Top of GIVEN INFORMATION
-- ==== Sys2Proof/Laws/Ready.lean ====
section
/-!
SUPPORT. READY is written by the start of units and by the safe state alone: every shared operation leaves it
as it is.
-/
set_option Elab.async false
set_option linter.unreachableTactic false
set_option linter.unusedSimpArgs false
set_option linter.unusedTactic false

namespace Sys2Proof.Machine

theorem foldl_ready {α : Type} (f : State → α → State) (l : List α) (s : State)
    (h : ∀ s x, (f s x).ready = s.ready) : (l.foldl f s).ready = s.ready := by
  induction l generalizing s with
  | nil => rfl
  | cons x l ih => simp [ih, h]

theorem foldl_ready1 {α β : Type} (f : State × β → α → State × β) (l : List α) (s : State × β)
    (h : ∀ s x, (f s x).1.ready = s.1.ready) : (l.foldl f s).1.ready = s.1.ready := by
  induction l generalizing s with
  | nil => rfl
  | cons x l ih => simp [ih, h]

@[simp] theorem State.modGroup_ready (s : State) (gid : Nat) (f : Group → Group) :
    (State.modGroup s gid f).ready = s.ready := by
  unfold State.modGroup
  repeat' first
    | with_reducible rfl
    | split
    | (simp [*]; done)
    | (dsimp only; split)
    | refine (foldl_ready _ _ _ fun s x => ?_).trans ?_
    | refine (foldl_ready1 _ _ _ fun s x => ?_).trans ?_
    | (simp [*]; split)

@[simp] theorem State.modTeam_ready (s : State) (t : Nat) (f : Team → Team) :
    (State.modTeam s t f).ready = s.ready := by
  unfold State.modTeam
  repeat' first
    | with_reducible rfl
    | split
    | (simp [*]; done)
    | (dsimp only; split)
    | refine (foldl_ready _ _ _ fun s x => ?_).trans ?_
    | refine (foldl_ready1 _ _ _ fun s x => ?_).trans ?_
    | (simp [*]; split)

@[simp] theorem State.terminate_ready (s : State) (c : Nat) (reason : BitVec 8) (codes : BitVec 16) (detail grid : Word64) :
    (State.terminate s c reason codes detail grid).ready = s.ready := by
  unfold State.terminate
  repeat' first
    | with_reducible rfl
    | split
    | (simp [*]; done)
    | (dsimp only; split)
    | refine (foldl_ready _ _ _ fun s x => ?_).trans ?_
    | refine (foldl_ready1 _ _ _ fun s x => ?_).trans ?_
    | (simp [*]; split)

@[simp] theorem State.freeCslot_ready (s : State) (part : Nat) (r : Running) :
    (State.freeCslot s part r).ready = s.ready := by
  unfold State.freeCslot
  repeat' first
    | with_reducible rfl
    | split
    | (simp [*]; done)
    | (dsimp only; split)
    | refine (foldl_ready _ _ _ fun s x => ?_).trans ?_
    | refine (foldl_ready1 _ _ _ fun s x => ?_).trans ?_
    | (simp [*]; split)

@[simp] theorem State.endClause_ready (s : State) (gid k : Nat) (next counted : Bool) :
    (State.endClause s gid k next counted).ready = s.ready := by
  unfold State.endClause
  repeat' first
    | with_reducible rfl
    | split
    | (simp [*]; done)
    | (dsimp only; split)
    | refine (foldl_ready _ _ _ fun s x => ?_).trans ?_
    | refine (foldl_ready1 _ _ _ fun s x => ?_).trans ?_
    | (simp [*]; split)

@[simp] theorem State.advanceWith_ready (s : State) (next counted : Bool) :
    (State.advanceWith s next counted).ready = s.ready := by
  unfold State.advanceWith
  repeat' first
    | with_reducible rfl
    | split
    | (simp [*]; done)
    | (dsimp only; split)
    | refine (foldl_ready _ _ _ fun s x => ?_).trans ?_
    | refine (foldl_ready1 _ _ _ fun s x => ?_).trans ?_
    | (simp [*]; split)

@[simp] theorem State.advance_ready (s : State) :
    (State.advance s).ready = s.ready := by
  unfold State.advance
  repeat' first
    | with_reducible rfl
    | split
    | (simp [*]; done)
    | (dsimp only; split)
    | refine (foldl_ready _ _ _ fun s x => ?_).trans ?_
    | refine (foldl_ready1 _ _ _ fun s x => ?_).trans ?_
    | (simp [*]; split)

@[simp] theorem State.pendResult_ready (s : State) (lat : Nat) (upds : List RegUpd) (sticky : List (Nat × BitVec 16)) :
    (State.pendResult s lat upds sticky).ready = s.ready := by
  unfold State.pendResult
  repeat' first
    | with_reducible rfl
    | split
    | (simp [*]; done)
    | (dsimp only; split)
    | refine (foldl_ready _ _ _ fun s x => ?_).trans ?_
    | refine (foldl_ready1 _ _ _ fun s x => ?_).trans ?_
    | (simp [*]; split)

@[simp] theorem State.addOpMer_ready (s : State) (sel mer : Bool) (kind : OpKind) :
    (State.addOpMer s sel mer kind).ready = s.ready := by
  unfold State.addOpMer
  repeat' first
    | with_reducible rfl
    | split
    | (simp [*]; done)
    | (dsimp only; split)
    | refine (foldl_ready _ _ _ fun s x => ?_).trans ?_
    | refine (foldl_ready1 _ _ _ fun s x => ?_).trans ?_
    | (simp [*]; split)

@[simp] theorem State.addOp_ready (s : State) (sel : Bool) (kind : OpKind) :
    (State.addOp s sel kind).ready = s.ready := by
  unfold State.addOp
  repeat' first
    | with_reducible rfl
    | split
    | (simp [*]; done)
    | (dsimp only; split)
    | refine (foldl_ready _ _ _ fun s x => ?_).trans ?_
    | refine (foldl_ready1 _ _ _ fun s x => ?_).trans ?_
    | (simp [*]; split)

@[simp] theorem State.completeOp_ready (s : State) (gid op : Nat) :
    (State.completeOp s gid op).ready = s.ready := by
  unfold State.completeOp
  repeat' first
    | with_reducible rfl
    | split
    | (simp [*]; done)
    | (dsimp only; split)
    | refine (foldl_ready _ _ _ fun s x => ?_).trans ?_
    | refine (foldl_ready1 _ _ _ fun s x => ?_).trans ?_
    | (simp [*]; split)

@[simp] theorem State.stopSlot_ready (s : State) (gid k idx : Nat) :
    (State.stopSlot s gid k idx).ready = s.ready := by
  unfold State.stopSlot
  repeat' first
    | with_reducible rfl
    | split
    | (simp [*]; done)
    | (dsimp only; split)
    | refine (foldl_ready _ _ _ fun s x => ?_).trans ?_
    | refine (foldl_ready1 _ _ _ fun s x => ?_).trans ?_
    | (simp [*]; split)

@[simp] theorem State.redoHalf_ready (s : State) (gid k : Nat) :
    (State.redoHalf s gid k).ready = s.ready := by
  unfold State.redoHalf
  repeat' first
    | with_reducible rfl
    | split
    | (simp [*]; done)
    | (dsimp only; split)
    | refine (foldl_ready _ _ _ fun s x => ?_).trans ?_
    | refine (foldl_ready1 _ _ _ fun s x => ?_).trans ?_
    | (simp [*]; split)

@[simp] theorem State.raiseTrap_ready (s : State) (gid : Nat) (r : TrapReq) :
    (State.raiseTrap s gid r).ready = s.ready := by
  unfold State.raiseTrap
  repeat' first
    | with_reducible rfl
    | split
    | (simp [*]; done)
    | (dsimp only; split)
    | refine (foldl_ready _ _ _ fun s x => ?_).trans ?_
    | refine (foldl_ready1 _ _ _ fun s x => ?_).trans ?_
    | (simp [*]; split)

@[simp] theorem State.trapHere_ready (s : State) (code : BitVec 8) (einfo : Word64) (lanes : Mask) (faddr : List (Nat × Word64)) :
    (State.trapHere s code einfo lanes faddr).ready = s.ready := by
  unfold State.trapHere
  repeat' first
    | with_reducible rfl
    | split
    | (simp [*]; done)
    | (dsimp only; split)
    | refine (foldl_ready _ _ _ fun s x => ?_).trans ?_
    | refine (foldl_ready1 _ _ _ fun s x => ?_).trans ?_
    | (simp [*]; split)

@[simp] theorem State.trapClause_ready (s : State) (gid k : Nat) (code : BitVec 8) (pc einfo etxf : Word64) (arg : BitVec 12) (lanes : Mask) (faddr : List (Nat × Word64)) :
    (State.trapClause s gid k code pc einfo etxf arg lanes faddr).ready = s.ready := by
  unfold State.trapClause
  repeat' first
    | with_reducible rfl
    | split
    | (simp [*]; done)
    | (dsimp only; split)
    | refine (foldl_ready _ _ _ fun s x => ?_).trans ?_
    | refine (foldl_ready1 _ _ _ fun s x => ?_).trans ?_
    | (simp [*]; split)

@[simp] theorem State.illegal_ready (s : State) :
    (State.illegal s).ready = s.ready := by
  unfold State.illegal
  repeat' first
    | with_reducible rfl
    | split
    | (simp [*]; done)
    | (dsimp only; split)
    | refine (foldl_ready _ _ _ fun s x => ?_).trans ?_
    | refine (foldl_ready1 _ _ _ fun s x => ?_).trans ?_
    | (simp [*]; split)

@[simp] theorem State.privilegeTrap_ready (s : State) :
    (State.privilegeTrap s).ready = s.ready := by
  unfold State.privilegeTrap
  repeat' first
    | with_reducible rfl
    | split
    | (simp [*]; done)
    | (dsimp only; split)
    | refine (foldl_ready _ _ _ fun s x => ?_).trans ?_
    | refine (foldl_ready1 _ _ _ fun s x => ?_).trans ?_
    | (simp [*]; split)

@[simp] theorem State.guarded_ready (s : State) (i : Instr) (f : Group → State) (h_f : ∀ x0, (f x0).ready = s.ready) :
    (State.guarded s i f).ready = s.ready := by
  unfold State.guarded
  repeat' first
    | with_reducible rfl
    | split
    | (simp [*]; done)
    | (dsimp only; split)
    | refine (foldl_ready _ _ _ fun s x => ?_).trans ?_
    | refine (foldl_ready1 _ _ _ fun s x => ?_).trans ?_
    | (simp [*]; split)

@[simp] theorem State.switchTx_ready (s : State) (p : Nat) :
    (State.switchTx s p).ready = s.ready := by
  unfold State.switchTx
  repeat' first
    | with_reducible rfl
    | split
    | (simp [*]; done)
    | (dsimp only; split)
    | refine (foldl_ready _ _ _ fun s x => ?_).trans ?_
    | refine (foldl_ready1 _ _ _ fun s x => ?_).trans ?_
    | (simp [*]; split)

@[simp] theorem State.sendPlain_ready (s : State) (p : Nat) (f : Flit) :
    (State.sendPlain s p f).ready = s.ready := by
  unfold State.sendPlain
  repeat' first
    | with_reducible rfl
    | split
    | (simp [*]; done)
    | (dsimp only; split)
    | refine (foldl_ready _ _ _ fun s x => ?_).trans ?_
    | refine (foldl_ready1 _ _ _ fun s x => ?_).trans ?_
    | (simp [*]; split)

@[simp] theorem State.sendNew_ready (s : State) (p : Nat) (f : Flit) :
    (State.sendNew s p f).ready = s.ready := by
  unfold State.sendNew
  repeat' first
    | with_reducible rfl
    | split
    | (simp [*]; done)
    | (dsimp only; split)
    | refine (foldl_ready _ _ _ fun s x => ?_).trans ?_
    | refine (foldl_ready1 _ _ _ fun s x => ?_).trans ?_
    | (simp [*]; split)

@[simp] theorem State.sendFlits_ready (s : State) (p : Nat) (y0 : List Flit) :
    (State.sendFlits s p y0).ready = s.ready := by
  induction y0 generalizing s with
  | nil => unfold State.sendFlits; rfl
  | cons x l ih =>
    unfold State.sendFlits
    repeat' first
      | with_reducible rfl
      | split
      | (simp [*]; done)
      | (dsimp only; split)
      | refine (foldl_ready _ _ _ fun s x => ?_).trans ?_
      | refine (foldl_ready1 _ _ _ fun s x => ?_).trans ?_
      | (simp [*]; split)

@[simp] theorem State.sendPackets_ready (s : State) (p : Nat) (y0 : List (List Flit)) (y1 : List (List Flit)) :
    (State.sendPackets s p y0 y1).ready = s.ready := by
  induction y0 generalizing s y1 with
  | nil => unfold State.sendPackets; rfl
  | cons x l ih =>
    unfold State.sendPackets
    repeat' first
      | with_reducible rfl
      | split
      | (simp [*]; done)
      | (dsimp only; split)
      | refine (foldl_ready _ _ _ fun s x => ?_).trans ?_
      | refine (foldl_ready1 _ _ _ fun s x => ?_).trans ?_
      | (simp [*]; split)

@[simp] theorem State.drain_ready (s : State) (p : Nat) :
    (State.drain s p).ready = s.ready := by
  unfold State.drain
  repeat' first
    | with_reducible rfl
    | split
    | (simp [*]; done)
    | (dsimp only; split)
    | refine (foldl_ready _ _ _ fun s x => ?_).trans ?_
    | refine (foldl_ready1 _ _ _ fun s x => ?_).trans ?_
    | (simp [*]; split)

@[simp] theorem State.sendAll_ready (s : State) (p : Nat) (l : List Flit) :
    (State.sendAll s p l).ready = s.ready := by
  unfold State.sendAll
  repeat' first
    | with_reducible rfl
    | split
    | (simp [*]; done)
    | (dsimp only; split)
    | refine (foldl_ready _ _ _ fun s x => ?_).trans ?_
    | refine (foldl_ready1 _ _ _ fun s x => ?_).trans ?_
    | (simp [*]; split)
Bottom of GIVEN INFORMATION
Top of GIVEN INFORMATION
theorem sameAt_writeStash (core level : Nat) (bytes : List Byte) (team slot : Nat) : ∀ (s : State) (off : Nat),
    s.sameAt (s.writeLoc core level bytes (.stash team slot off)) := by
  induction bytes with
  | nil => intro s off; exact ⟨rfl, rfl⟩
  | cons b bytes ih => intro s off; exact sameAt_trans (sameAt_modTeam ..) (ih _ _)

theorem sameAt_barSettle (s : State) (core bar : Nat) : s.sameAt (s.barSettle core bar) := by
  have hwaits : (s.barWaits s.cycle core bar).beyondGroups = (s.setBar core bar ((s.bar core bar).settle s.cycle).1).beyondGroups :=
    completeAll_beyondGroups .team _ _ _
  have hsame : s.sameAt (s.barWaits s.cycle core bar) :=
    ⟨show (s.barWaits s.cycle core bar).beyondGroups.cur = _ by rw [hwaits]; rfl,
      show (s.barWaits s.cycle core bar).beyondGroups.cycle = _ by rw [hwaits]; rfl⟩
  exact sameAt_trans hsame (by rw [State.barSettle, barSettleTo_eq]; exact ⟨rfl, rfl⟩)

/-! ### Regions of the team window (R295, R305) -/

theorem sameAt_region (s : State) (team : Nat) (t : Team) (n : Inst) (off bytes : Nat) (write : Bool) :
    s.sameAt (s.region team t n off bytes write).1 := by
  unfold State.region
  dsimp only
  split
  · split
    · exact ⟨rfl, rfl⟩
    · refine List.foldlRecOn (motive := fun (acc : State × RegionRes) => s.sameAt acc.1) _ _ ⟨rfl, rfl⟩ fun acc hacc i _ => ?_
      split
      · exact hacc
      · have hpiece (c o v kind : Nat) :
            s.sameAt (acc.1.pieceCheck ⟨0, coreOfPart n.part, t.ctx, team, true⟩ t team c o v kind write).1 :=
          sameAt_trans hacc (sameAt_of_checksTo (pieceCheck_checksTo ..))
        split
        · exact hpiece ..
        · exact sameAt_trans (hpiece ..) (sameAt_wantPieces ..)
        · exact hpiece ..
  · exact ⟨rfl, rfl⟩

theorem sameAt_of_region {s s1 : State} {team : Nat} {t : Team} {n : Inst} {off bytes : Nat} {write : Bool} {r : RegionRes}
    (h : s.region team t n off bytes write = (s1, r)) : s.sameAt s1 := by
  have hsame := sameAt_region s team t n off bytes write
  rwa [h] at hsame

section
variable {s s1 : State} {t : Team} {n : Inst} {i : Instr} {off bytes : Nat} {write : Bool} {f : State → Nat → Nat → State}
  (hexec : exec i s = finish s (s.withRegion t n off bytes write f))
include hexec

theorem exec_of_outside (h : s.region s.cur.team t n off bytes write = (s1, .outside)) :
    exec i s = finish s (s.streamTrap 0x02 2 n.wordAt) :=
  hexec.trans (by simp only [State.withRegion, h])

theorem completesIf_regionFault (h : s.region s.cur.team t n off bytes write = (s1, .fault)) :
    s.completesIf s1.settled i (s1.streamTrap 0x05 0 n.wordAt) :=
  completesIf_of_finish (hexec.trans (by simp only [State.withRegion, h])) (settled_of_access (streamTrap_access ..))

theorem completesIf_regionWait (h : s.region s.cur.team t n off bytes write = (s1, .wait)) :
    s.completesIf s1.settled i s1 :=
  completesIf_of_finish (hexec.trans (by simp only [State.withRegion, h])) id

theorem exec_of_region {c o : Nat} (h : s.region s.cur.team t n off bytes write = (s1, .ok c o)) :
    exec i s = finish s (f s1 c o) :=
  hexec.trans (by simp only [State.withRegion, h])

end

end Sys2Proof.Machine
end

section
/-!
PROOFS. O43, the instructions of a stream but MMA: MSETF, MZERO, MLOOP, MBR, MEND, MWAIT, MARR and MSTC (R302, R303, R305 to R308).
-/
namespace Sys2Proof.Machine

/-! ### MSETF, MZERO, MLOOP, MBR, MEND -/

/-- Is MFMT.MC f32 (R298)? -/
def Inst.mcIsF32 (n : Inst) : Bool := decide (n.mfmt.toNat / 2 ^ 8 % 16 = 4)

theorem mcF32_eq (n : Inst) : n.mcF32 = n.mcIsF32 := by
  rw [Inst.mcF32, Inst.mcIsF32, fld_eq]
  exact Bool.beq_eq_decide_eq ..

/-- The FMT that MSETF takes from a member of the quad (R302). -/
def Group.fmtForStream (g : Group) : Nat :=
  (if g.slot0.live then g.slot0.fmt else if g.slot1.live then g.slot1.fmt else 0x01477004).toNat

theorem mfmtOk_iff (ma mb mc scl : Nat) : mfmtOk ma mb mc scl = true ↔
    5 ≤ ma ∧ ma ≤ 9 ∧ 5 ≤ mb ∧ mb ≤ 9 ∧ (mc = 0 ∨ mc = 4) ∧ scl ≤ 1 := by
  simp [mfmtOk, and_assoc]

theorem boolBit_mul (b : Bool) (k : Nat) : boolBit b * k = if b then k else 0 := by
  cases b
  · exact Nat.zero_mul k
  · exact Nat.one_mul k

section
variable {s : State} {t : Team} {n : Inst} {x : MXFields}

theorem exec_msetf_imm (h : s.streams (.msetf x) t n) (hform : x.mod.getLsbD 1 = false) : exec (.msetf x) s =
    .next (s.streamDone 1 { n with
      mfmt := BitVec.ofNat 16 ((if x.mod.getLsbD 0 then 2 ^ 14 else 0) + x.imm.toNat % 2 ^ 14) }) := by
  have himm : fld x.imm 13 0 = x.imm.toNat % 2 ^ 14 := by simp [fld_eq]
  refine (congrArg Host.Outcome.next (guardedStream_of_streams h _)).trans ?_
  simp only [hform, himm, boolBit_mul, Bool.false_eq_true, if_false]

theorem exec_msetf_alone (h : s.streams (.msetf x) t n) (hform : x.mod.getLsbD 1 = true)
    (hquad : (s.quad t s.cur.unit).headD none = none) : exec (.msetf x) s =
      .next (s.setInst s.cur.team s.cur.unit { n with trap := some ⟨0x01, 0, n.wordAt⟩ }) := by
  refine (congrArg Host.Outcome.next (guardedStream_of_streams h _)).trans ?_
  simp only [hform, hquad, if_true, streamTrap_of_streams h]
Bottom of GIVEN INFORMATION
■ **REQUIRED ACTION**:
A word-for-word copy of the lines above from the one with "(h : ∀ s x, (f s x).1.ready" through the one with "(State.modGroup s gid", inclusive, is the only output wanted.

■ **ANSWER TO THE EXERCISE**:
    (h : ∀ s x, (f s x).1.ready = s.1.ready) : (l.foldl f s).1.ready = s.1.ready := by
  induction l generalizing s with
  | nil => rfl
  | cons x l ih => simp [ih, h]

@[simp] theorem State.modGroup_ready (s : State) (gid : Nat) (f : Group → Group) :
    (State.modGroup s gid f).ready = s.ready := by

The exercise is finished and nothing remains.